The error actually says that the ./docker/*root *dataset does not exist. That's true, because at the moment that is a directory within the ./docker dataset. Does docker actually require this to be a *separate* dataset within ./docker? Do I have to create the ./docker/root dataset manually _before _creating the iocage jail? (That just seems a bit odd to me since the ./docker dataset is usually created automatically along with the jail, hence my question)


----------



## NetSoerfer (Jul 1, 2018)

I discussed the issue in the FreeNAS forums, feeling that it might be closer related to FreeNAS than FreeBSD. That discussion ultimately led me to give up on docker in jails, in favour of docker in a VM. Below are the points that settled it for me:


			
				Ericloewe said:
			
		

> Every Docker image or whatever out there is Linux software.
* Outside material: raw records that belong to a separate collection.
/-- A template less what an item takes. -/
def Template.less (t : Template) (i : Item) : Template :=
  { core := if i.kind = 0 then t.core - i.cycles else t.core
    matrix := if i.kind = 1 then t.matrix - i.cycles else t.matrix
    decoder := if i.kind = 2 then t.decoder - i.cycles else t.decoder
    dma := if i.kind = 4 then t.dma - i.cycles else t.dma
    energy := t.energy - i.energy }

/-- Items of a bound flow's grants are protected up to the template and standard beyond it (R178). -/
def capTemplate (price : Item → Item) : Template → List Item → List Item
  | _, [] => []
  | t, i :: is =>
    let k := price i
    if k.cycles ≤ t.get k.kind ∧ k.energy ≤ t.energy then i :: capTemplate price (t.less k) is
    else { i with cls := 1 } :: capTemplate price t is

/-- The four reservations of a cadence template in a slot (R176): from the first symbol's end to the decoding deadline. -/
def State.reserveItems (s : State) (r : Reserve) : List Item :=
  match s.flow r.flow, s.ppt.binding r.flow with
  | some f, some b =>
    let c := le f.payload 4 2
    let p := s.plan c (s.ppt.carPayload c)
    let t := templateOf b.payload
    let home := ((s.ppt.carrier c).map (·.home)).getD 0
    let it := fun (x energy : Nat) =>
      { mkItem r.slotRef ⟨p.r, 2 * p.t - p.g 4, 2 * p.t⟩ .control 0 c 0 0 0 0 0 with
        stage := templateStage, kind := x, cycles := t.get x, energy := energy, cluster := home }
    [it 0 t.energy, it 1 0, it 2 0, it 4 0]
  | _, _ => []

/-- The calendar (R156): items neither complete nor expired, with a cluster, and reservations. -/
def State.calendar (s : State) : List Item :=
  s.drum.items.filter (fun i => !i.ended && decide (i.cluster < 18)) ++ s.ppt.reserves.flatMap s.reserveItems

/-- Class of a carrier slot's common items for the grants that need them: the lowest. -/
def lowestClass (d : Nat) (cs : List Nat) : Nat := cs.foldl min d

/-- Symbols of the grants. -/
def symsOf (gs : List Grant) : List Nat := (List.range 14).filter (fun s => gs.any (fun g => (grantSyms g.raw).contains s))

/-- SRS items are deferrable while the newest valid result is younger than the limit (R127, R167). -/
def State.srsClass (s : State) (carrier r : Nat) (payload : List Byte) (slot : Word) : Nat :=
  let last := Map.get 0 s.ppt.srs carrier
  if last ≠ 0 ∧ s.srsAge carrier r slot < carAgeLimit payload then 2 else 1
FreeBSD could have 100% compatibility with the management layer, but that still wouldn't help anyone since the software you want to run requires Linux.
> If FreeBSD ends up supporting all the Linux stuff, like Smart OS does in Illumos-land, it would be possible to run all that stuff on FreeBSD, but you'd still be tied to some of the Linux-isms (besides the system call layer, which isn't _too_ hard to do)
> Without such support, you need a Linux VM or something else that is very good at pretending to be Linux (Hello Windows and Smart OS!)


----------